Grant writing is doing science, but also often a waste of time
Scientists spend too much time writing grants and not doing science.
This is a common complaint, but it is a little simplistic. A lot of grant writing is science. In fact, I rarely do a deep dive into the literature anymore except when I’m writing a grant and this is very valuable for my science. When writing grants, I also plan experiments and data analyses, figure out what is important to work on and do many other important tasks towards better science.
The problem is that not all work towards a grant advances science as a whole. Some of it, really is just for this specific grant and is purely a cost of grant writing.
We can do a standard 2x2 matrix on useful for grant/science:
The green quadrant of things that are useful for both the grant and science is actually a large part of grant writing. The big problem is the red-colored top-left quadrant: work that is useful for the grant and only for the grant.
To a large extent, there are some funding best practices that minimize work in the red quadrant12:
Make formatting checks light and/or automated. People currently worry whether converting from Word to PDF in an Apple computer can result in text being submitted with a 10.98pt font size instead of the mandatory 11pt.3
Since most grants are going to be rejected, consider doing a two stage selection where an initial stage is much less laborious to apply for and details are only required for those selected for the second round.
A CV should be a PDF document, not a form. Particularly not one where you need to type in a bunch of irrelevant information: Is there a single instance where the exact date in which I was awarded my PhD was a piece of information that changed any single decision?

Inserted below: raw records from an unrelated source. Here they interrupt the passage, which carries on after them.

-- ==== Sys2Proof/Laws/FrameControl.lean ====
section
/-! SUPPORT. What the operations of firmware, start-up, reset causes, commits and registers leave as it is: every part of the state that the
operation and those it calls do not write. One lemma for each operation. -/

set_option linter.all false

namespace Sys2Proof.Machine

@[simp] theorem dropPieces_get (s : State) (x : Part)
    (hx : x ∉ [Part.glb]) : (dropPieces s).get x = s.get x := by
  simp only [List.mem_cons, List.not_mem_nil, or_false, not_or] at hx
  unfold dropPieces; repeat' (first | (with_reducible rfl) | (simp [hx]; done) | split)

@[simp] theorem fwStage_get (n : Nat) (p : List Byte) (k : Nat) (s : State) (x : Part)
    (hx : x ∉ [Part.glb, Part.sec, Part.tags, Part.locks, Part.units]) : (fwStage n p k s).get x = s.get x := by
  simp only [List.mem_cons, List.not_mem_nil, or_false, not_or] at hx
  unfold fwStage; repeat' (first | (with_reducible rfl) | (simp [hx]; done) | (simp (zetaDelta := true) [hx]; done) | extract_lets | split)

@[simp] theorem activated_get (k : Nat) (pause : Nat) (y : Image) (s : State) (x : Part)
    (hx : x ∉ [Part.glb, Part.flc, Part.tags, Part.locks, Part.insts, Part.units]) : (activated k pause y s).get x = s.get x := by
  simp only [List.mem_cons, List.not_mem_nil, or_false, not_or] at hx
  unfold activated; repeat' (first | (with_reducible rfl) | (simp [hx]; done) | split)

@[simp] theorem clearHold_get (s : State) (x : Part)
    (hx : x ∉ [Part.sch, Part.tags, Part.fresh]) : (clearHold s).get x = s.get x := by
  simp only [List.mem_cons, List.not_mem_nil, or_false, not_or] at hx
  unfold clearHold; repeat' (first | (with_reducible rfl) | (simp [hx]; done) | split)

@[simp] theorem featureGet_get (n : Nat) (p : List Byte) (k : Nat) (s : State) (x : Part)
    (hx : x ∉ [Part.tags, Part.locks, Part.units, Part.fresh]) : (featureGet n p k s).get x = s.get x := by
  simp only [List.mem_cons, List.not_mem_nil, or_false, not_or] at hx
  unfold featureGet; repeat' (first | (with_reducible rfl) | (simp [hx]; done) | split)

@[simp] theorem setFeature_get (n : Nat) (id : Nat) (v : Nat) (s : State) (x : Part)
    (hx : x ∉ [Part.bsh, Part.insts]) : (setFeature n id v s).get x = s.get x := by
  simp only [List.mem_cons, List.not_mem_nil, or_false, not_or] at hx
  unfold setFeature; repeat' (first | (with_reducible rfl) | (simp [hx]; done) | split)

@[simp] theorem featureSet_get (n : Nat) (p : List Byte) (k : Nat) (s : State) (x : Part)
    (hx : x ∉ [Part.bsh, Part.tags, Part.locks, Part.insts, Part.units]) : (featureSet n p k s).get x = s.get x := by
  simp only [List.mem_cons, List.not_mem_nil, or_false, not_or] at hx
  unfold featureSet; repeat' (first | (with_reducible rfl) | (simp [hx]; done) | split)

@[simp] theorem logRead_get (n : Nat) (p : List Byte) (k : Nat) (s : State) (x : Part)
    (hx : x ∉ [Part.mgr, Part.tags, Part.locks, Part.units, Part.hostMem]) : (logRead n p k s).get x = s.get x := by
  simp only [List.mem_cons, List.not_mem_nil, or_false, not_or] at hx
  unfold logRead; repeat' (first | (with_reducible rfl) | (simp [hx]; done) | split)

@[simp] theorem fwActivate_get (accepts : Bool) (k : Nat) (s : State) (x : Part)
    (hx : x ∉ [Part.sec, Part.tags, Part.locks, Part.units]) : (fwActivate accepts k s).get x = s.get x := by
  simp only [List.mem_cons, List.not_mem_nil, or_false, not_or] at hx
  unfold fwActivate; repeat' (first | (with_reducible rfl) | (simp [hx]; done) | split)

@[simp] theorem laneFault_get (pool : Nat) (lane : Nat) (by_ : Nat) (ns : Nat) (s : State) (x : Part)
    (hx : x ∉ [Part.glb, Part.pwr, Part.bsh, Part.sec, Part.flc, Part.insts]) : (laneFault pool lane by_ ns s).get x = s.get x := by
  simp only [List.mem_cons, List.not_mem_nil, or_false, not_or] at hx
  unfold laneFault; repeat' (first | (with_reducible rfl) | (simp [hx]; done) | split)

@[simp] theorem countLane_get (y : Nat) (lane : Nat) (inLen : Nat) (outLen : Nat) (s : State) (x : Part)
    (hx : x ∉ [Part.bsh]) : (countLane y lane inLen outLen s).get x = s.get x := by
  simp only [List.mem_cons, List.not_mem_nil, or_false, not_or] at hx
  unfold countLane; repeat' (first | (with_reducible rfl) | (simp [hx]; done) | split)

A much more controversial proposal though is to make grants more dependent on track-record. There is an ideal whereby grants are evaluated blindly: an idea should stand on its own independently of who proposes it: the same grant proposed by a Nobel Laureate and by a graduate student should have the same chance of succeeding. This is rarely the case, but I would argue that, if anything, track-record should count for more. Naturally, this needs to be adjusted for career stage: an applicant at the start of their career cannot be compared to someone with 20 years of experience and there is a risk that, done poorly, it leads worsening the “up or out” nature of academic careers that is so destructive.
However, done properly, it would mean moving as much as possible from the bottom-right (useful for science, but not for the grant) into the top-right (useful for both funding and science), while even further reducing the red quadrant.
Ideas are cheap and we all know that what ends up happening is often very different from what was written in the grant4: a grant written now cannot predict what will be the best science to be performed three or four years. In the extreme case, funding can be offered purely based on track record: here is what I’ve done in the past 5 years, can I pretty please have some science money?
Generally speaking, private funders tend to be better than public ones at this. If they have limits, it’s a textbox on a webpage that counts words, not someone with a ruler checking whether a PDF is conformant.
Another important question is: if the red quadrant is so important, how does this shape the culture of science but deciding both who is selected and what is rewarded?
This should be seen as an embarrassment by the science funders who impose and enforce such rules, but my guess is that they are proud of it.
Part of grantsmanship is writing in a way that gives you some room to do something different later if you realize that there are better opportunities.